+++ Data to process +++

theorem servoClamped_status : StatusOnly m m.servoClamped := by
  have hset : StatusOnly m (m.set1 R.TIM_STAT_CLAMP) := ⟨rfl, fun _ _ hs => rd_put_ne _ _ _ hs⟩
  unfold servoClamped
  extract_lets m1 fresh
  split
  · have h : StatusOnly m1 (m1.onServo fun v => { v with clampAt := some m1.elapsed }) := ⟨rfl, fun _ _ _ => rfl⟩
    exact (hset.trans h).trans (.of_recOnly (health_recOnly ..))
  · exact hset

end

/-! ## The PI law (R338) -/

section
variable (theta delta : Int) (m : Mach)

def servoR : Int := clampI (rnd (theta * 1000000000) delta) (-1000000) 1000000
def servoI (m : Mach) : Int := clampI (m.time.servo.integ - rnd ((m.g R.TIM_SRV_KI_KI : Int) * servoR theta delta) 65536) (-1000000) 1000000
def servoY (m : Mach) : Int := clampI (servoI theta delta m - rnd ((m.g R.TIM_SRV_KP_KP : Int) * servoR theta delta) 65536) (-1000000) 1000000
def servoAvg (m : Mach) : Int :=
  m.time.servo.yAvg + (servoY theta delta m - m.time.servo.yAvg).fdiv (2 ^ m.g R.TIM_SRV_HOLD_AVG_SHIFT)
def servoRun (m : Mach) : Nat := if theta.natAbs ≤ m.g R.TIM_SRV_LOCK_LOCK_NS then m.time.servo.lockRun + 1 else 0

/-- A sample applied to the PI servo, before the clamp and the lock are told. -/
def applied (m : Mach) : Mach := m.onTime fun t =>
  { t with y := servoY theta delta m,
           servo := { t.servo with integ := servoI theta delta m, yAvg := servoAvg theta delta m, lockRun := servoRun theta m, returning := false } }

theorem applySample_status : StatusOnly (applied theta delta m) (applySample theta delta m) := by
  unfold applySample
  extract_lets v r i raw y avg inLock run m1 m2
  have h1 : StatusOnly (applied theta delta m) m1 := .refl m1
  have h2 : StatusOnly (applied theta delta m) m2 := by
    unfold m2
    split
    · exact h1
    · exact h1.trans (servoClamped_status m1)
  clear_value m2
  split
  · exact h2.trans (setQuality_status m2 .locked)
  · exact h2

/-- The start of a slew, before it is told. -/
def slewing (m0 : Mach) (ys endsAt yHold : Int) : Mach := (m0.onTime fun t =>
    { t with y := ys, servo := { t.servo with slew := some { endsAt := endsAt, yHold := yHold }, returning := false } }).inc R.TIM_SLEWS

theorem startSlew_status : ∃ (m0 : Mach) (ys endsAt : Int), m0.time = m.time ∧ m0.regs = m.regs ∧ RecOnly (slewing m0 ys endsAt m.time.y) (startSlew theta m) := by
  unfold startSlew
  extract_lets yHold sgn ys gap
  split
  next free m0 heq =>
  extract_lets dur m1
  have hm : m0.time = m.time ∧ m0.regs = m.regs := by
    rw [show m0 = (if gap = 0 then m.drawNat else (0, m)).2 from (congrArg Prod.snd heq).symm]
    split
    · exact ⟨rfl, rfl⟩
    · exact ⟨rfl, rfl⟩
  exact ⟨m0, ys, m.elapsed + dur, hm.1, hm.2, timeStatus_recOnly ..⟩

+++
+++ Data to process +++

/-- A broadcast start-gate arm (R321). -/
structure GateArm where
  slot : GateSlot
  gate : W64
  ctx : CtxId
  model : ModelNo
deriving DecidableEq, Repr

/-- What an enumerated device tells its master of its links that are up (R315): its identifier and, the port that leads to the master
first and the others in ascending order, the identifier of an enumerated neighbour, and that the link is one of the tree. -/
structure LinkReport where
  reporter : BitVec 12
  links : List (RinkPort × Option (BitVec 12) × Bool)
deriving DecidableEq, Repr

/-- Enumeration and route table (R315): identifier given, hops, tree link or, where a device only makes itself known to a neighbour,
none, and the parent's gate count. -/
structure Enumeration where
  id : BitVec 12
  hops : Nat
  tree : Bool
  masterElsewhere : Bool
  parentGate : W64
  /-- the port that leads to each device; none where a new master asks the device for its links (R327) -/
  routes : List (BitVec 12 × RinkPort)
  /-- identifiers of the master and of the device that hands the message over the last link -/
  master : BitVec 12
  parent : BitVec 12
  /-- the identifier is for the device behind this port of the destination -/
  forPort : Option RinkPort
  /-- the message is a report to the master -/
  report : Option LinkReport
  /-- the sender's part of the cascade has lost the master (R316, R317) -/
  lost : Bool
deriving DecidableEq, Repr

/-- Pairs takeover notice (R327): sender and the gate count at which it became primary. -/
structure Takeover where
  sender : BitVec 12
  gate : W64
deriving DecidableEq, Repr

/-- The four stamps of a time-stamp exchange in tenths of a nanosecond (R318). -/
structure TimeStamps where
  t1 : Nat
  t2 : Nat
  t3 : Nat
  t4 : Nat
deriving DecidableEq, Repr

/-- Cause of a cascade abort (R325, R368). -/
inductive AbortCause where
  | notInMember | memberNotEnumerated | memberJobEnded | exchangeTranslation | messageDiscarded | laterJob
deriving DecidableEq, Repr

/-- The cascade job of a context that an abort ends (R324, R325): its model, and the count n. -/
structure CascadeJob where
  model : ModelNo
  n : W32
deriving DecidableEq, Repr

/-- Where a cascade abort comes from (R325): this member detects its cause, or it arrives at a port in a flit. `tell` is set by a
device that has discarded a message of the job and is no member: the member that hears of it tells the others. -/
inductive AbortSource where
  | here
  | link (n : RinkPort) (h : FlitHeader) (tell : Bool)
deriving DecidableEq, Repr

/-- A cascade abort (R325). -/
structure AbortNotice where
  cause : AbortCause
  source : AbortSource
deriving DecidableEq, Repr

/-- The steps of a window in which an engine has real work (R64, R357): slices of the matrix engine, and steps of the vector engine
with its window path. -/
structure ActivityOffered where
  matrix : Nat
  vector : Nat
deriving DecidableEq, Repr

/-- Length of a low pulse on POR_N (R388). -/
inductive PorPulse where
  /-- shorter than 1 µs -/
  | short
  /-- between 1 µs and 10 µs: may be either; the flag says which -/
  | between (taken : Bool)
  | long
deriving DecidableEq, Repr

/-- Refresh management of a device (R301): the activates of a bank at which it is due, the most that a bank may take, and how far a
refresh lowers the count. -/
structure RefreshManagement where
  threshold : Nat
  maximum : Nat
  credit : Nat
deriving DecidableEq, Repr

+++

[Problem to solve]
For the lines above, output exactly those from the line containing "theorem servoClamped_status : StatusOnly" through the line containing "law (R338) -/", and skip the others.

[Exercise solution]
theorem servoClamped_status : StatusOnly m m.servoClamped := by
  have hset : StatusOnly m (m.set1 R.TIM_STAT_CLAMP) := ⟨rfl, fun _ _ hs => rd_put_ne _ _ _ hs⟩
  unfold servoClamped
  extract_lets m1 fresh
  split
  · have h : StatusOnly m1 (m1.onServo fun v => { v with clampAt := some m1.elapsed }) := ⟨rfl, fun _ _ _ => rfl⟩
    exact (hset.trans h).trans (.of_recOnly (health_recOnly ..))
  · exact hset

end

/-! ## The PI law (R338) -/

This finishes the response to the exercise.